Urteil vom Landgericht Kleve - 3 O 223/04
Tenor
Die Klage wird abgewiesen.
Die Kosten des Rechtsstreits werden der Klägerin auferlegt.
Das Urteil ist gegen Sicherheitsleistung in Höhe von 110 % des jeweils zu vollstreckenden Betrages vorläufig vollstreckbar.
1
Tatbestand
2Die schwerstpflegebedürftige Frau C war im Februar 2002 gesetzlich krankenversichertes Mitglied der Klägerin, die für sie Sozialleistungen aufgrund einer Körperverletzung erbrachte, die sich Frau C während des Aufenthaltes in dem von der Beklagten betriebenen Ev. Altenzentrums in xxx zuzog. Frau C litt unter schwerer Demenz sowie Kontrakturen der Ellenbogen und Kniegelenke. Ihr Stütz- und Bewegungsapparat war funktionell schwer eingeschränkt. Aufstehen war ihr nur mit personeller Hilfe möglich, sie war Rollstuhl gebunden. Ihr Nackengriff war eingeschränkt, Gehen war nicht möglich, die grobe Kraft reduziert, die Greiffunktion war nicht erhalten.
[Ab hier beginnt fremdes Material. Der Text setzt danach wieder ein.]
-- ==== Sys2Proof/Machine/State.lean ====
section
/-! DEFINITION. The state (CpuState, Pending, BusState) of rule R20 as plain data, its value after reset (rule R52), and
the reasons a step stops. -/

namespace Sys2Proof.Machine

/-! ## Why a step stops -/

/-- A host-level error (rule R176): `exec_block` returns `HostError(e)` and the state is not one to continue from. -/
inductive Fault where
  /-- A bus fault tagged `Other` (rules R77, R365). Raised by any memory access of an instruction or of a delivery.
  Safe: the spec names the outcome. -/
  | busFault (code : Nat)
  /-- A port access failed (rule R76). Raised by IN and OUT, whatever the tag of the bus fault. Safe: the spec names the outcome. -/
  | ioFault
  /-- The bus contradicted itself (rules R73, R74): a write failed after its preflight, or a byte the fetch left out
  reads well. Raised by split writes, by frame writes and by the fetch. Safe: the spec names the outcome. -/
  | busInconsistent
deriving DecidableEq, Repr

/-- A situation the spec gives no meaning (rule R10; 93_implementation_defined.md part 2). Every one is safe: no claim
about a next state follows from it. -/
inductive Refusal where
  /-- An arm of `exec` with no meaning yet. Raised by no arm. -/
  | notModelled (mnemonic : String)
  /-- Bytes of no admitted row (rules R3, R151). Raised by the decoder. -/
  | notAdmitted (name : String)
  /-- A prefix the row does not list, or a repeated group (rule R122). Raised by the decoder. -/
  | prefixNotAdmitted
  /-- Compatibility mode or virtual-8086 mode (rule R40). Raised at `exec_block` entry. -/
  | unsupportedMode
  /-- A state that rule R51 does not allow. Raised at `exec_block` entry. -/
  | illFormedState
  /-- A step begun with TF set (rule R173). Raised before the fetch. -/
  | singleStepNotModelled
  /-- An access through a segment that is not present (rule R92). Raised by every segment check. -/
  | nullSegmentUse
  /-- An access through an expand-down segment (rule R92). Raised by every segment check. -/
  | expandDownSegment
  /-- A write to a read-only or code segment, a read of an execute-only one (rule R92). Raised by every segment check. -/
  | segmentRights
  /-- An access beyond the segment limit (rule R92). Raised by every segment check. -/
  | limitViolation
  /-- A port access with CPL above IOPL (rule R300). Raised by IN and OUT. -/
  | ioBitmapNotModelled
  /-- IRET with NT set in mode Protected (rule R327). -/
  | taskReturnNotModelled
  /-- IRET to virtual-8086 mode (rule R327). -/
  | virtualModeNotModelled
  /-- IRET in mode Long with operand size 16 or 32 (rule R328). -/
  | narrowIretInLongMode
  /-- IRETQ to code that is not 64-bit (rule R328). -/
  | compatibilityModeNotModelled
  /-- A 16-bit TSS (rules R334, R388). Raised by LTR and by a stack switch. -/
  | tss16NotModelled
  /-- A task gate (rule R386). Raised by delivery in mode Protected. -/
  | taskGateNotModelled
  /-- A gate selector whose RPL is not the new CPL (rule R387). Raised by delivery. -/
  | gateSelectorRplDisagrees
  /-- A stack switch with no task register (rules R388, R396). Raised by delivery. -/
  | noTaskRegister
  /-- An IST stack with the three-slot frame (rule R396). Raised by delivery in mode Long. -/
  | istWithShortFrame
  /-- A failure while delivering an exception (rules R376, R377). -/
  | doubleFaultNotModelled
deriving DecidableEq, Repr

/-! ## CpuState -/

/-- The bits of RFLAGS that can change (rule R27). The reserved bits are constants of `Flags.toBits` (log 11). -/
structure Flags where
  cf : Bool
  pf : Bool
  af : Bool
  zf : Bool
  sf : Bool
  tf : Bool
  intf : Bool
  df : Bool
  ovf : Bool
  iopl : BitVec 2
  nt : Bool
  rf : Bool
  vm : Bool
  ac : Bool
  vif : Bool
  vip : Bool
  idf : Bool
deriving DecidableEq, Repr

/-- The operation of a lazy-flags record (rule R29). -/
inductive LazyOp where
  | add
  | sub
  | logic
deriving DecidableEq, Repr

/-- The lazy-flags record (rule R29). -/
structure LazyFlags where
  valid : Bool
  op : LazyOp
  width : Width
  lhs : Word
  rhs : Word
  result : Word
deriving DecidableEq, Repr

/-- A descriptor cache: a segment register, LDTR or TR (rules R34, R35, R38). -/
structure SegCache where
  selector : BitVec 16
  base : Word
  limit : BitVec 32
  access : BitVec 16
  present : Bool
deriving DecidableEq, Repr

/-- The six segment registers (rule R34). -/
structure Segs where
  es : SegCache
  cs : SegCache
  ss : SegCache
  ds : SegCache
  fs : SegCache
  gs : SegCache
deriving DecidableEq, Repr

/-- GDTR or IDTR (rule R37). -/
structure TableReg where
  base : Word
  limit : BitVec 16
deriving DecidableEq, Repr

/-- The mode tag (rule R40). -/
inductive Mode where
  | real
  | prot
  | long
deriving DecidableEq, Repr

/-! ## Pending -/

/-- An exception record (rule R47). -/
structure ExcRecord where
  vector : BitVec 8
  hasErrorCode : Bool
  errorCode : BitVec 32
  isFault : Bool
deriving DecidableEq, Repr

/-! ## BusState -/

/-- A bus fault (rule R77). -/
inductive BusFault where
  | pageFault (addr : Word) (errorCode : BitVec 32)
  | generalProtection
  | other (code : Nat)
deriving DecidableEq, Repr

/-- What a fault window answers. A page fault with no address of its own reports the first byte of the access that lies
in the window (log 24). -/
inductive WindowFault where
  | pageFault (addr : Option Word) (errorCode : BitVec 32)
  | generalProtection
  | other (code : Nat)
deriving DecidableEq, Repr

/-- The linear addresses `lo` to `hi`, both included, whose marked bus operations fault (rules R70, R77). -/
structure FaultWindow where
  lo : Nat
  hi : Nat
  onRead : Bool
  onWrite : Bool
  onFetch : Bool
  onPreflight : Bool
  fault : WindowFault
deriving DecidableEq, Repr

/-- An operation of the bus (rule R70). A sized write carries its bytes, lowest first (rule R71). -/
inductive BusCall where
  /-- `read_u8` to `read_u128`: `n` is 1, 2, 4, 8 or 16 bytes. -/
  | read (a n : Nat)
  /-- `write_u8` to `write_u128`. -/
  | write (a : Nat) (bs : List Byte)
  | readBytes (a n : Nat)
  | writeBytes (a : Nat) (bs : List Byte)
  /-- `fetch(a, max_len)`. -/
  | fetch (a maxLen : Nat)
  /-- `preflight_write_bytes(a, n)`. -/
  | preflight (a n : Nat)
  | ioRead (port : BitVec 16) (size : Nat)
  | ioWrite (port : BitVec 16) (size : Nat) (value : BitVec 32)
  | bulkCopy (dst src n : Nat)
  | bulkSet (dst : Nat) (pattern : List Byte) (count : Nat)
deriving DecidableEq, Repr

/-- What a device answers to an operation in place of the memory. -/
inductive DeviceAnswer where
  | fault (f : BusFault)
  /-- A read gives the low bytes of `value`; a write is taken by the device and reaches no memory. -/
  | takes (value : Nat)
deriving DecidableEq, Repr

/-- What the devices do during one bus operation (rules R11, R78, R184). -/
structure BusEvent where
  /-- The answer, when a device and not the memory gives it. -/
  answer : Option DeviceAnswer
  /-- The vectors they append to the FIFO. -/
  vectors : List (BitVec 8)
  /-- The bytes they store after the operation. -/
  writes : List Host.Cell
  /-- The fault windows from the next operation on, when they change. -/
  windows : Option (List FaultWindow)
deriving DecidableEq, Repr

/-- What the bus answers to a fetch or a preflight, neither of which has a side effect (rules R73, R74, R78). -/
inductive ProbeAnswer where
  /-- What the bytes and the windows say. -/
  | store
  | fault (f : BusFault)
  /-- A fetch gives these bytes, at most as many as it asks for; a preflight is granted. -/
  | gives (first : Byte) (rest : List Byte)
deriving DecidableEq, Repr

/-- The bus as plain data (rules R20, R70 to R78, R106; logs 1 to 3 and 20). -/
structure BusState where
  /-- The bytes that are not what an unlisted address reads as, by rising address. -/
  mem : List Host.Cell
  /-- `some size`: every address is reduced modulo `size` first, as `AliasBus(size)` does (rule R106). -/
  aliasSize : Option Nat
  /-- Where memory operations fault. The first window that an operation meets answers. -/
  windows : List FaultWindow
  /-- Do ports that no device answers read all ones, as the buses of rule R106 do? Otherwise what they read is free. -/
  portsOpen : Bool
  /-- What the devices do at the next reads, writes and port accesses, one entry an operation; nothing beyond the
  last. -/
  events : List BusEvent
  /-- What the bus answers to the next fetches and preflights, one entry an operation, where it resolves them by the state
  it shares, CR3 and CPL among it (rules R94, R104, R331, R365); beyond the last, what the bytes and the windows say. -/
  probes : List ProbeAnswer
  /-- The port writes made and the memory writes a device took, newest first. -/
  log : List BusCall
  /-- How many port reads were made (the model's own counter, log 3). -/
  ioDraws : Nat
deriving DecidableEq, Repr

/-! ## The machine state -/

/-- The exit value of `exec_block` (rule R181). `HostError` and `Refused` are the outcomes `fault` and `refused`. -/
inductive Exit where
  | blockEnd
  | budgetExhausted
  | redirectedExternal (v : BitVec 8)
  | redirectedException (v : BitVec 8)
  | biosInterrupt (v : BitVec 8)
  | halted
deriving DecidableEq, Repr

/-- CpuState and Pending (rule R20), but for the FIFO: what a bus operation cannot change. -/
structure Cpu where
  gpr : Vector Word 16
  rip : Word
  flags : Flags
  lazy : LazyFlags
  segs : Segs
  gdtr : TableReg
  idtr : TableReg
  ldtr : SegCache
  tr : SegCache
  cr2 : Word
  cr3 : Word
  mode : Mode
  halted : Bool
  a20Enabled : Bool
  pendingBiosInt : BitVec 8
  pendingBiosIntValid : Bool
  shadow : Nat
  /-- `Pending.exception` (rule R46). -/
  exception : Option ExcRecord
  /-- The model's own counter, the argument of the free values of rule R32 (log 4). -/
  draws : Nat
  /-- The model's own field: the exit value of the last `exec_block` (log 8). -/
  exit : Option Exit
deriving DecidableEq, Repr

/-- What a bus operation can change: the bus, and the FIFO, to which a device may append (rules R11, R184). -/
structure Outside where
  bus : BusState
  /-- `Pending.external` (rule R46), oldest first. -/
  external : List (BitVec 8)
deriving DecidableEq, Repr

/-- The state of the machine (rule R20). -/
structure State extends Cpu, Outside
deriving DecidableEq, Repr

/-! ## Reset -/

/-- RFLAGS = 2 (rule R52). -/
def Flags.reset : Flags :=
  { cf := false, pf := false, af := false, zf := false, sf := false, tf := false, intf := false, df := false,
    ovf := false, iopl := 0, nt := false, rf := false, vm := false, ac := false, vif := false, vip := false,
    idf := false }

/-- No record; its fields are DESIGN CHOICE (rule R442 leaves them open; log 7). -/
def LazyFlags.reset : LazyFlags :=
  { valid := false, op := .add, width := .w8, lhs := 0, rhs := 0, result := 0 }

/-- A data segment register after reset (rule R52). -/
def SegCache.reset : SegCache :=
  { selector := 0, base := 0, limit := 0xFFFF, access := 0x93, present := true }

/-- A bus with nothing listed: every byte reads 0x00, no fault window, no reduction of addresses, no device event, no
answer of its own to a fetch (DESIGN CHOICE, logs 1, 3, 20). -/
def BusState.reset : BusState :=
  { mem := [], aliasSize := none, windows := [], portsOpen := false, events := [], probes := [], log := [], ioDraws := 0 }

/-- The state after reset (rules R52, R440). RDX, which the spec leaves open, is 0 (DESIGN CHOICE, log 6). -/
def State.reset : State :=
  { gpr := Vector.replicate 16 0
    rip := 0xFFF0
    flags := Flags.reset
    lazy := LazyFlags.reset
    segs :=
      { es := SegCache.reset
        cs := { selector := 0xF000, base := 0xFFFF0000, limit := 0xFFFF, access := 0x93, present := true }
        ss := SegCache.reset
        ds := SegCache.reset
        fs := SegCache.reset
        gs := SegCache.reset }
    gdtr := { base := 0, limit := 0xFFFF }
    idtr := { base := 0, limit := 0xFFFF }
    ldtr := { selector := 0, base := 0, limit := 0xFFFF, access := 0x82, present := false }
    tr := { selector := 0, base := 0, limit := 0xFFFF, access := 0x8B, present := false }
    cr2 := 0
    cr3 := 0
    mode := .real
    halted := false
    a20Enabled := Config.resetA20
    pendingBiosInt := 0
    pendingBiosIntValid := false
    shadow := 0
    external := []
    exception := none
    bus := BusState.reset
    draws := 0
    exit := none }

end Sys2Proof.Machine
end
Darüber hinaus war auch das zentrale Nervensystem und Psyche schwer eingeschränkt. Sie war zum Ort, zur Zeit und zur eigenen Person desorientiert, litt unter Tremor und Vertigo. Sie war nicht in der Lage für ihre Sicherheit zu sorgen, da Gefahren nicht adäquat erkannt wurden. Sie war nicht einmal in der Lage, selbständig ruhen und schlafen zu können. Aufgrund ihrer Gesundheitslage musste Frau C während der Nachtruhe aufgrund eines richterlichen Fixierungsbeschlusses per Bauchgurt gesichert und zusätzlich mit einem Bettgitter geschützt werden. In der Nacht des 15. Februar 2002 fand die Nachtschwester der Beklagten Frau C vor ihrem Bett liegend. Nach dem Sturz äußerte sie spontan Schmerzen. Sie wurde mittels eines Krankenwagens dem St. xxx-Hospital in xxx zugeführt. Hier wurde eine Femorfraktur diagnostiziert. Frau C musste bis zum 27. Februar 2002 in stationärer Heilbehandlung verbleiben. Die Klägerin erbrachte aufgrund der Verletzungen, die Frau C erlitten hatte, Sozialleistungen in Höhe von 5.853,10 Euro.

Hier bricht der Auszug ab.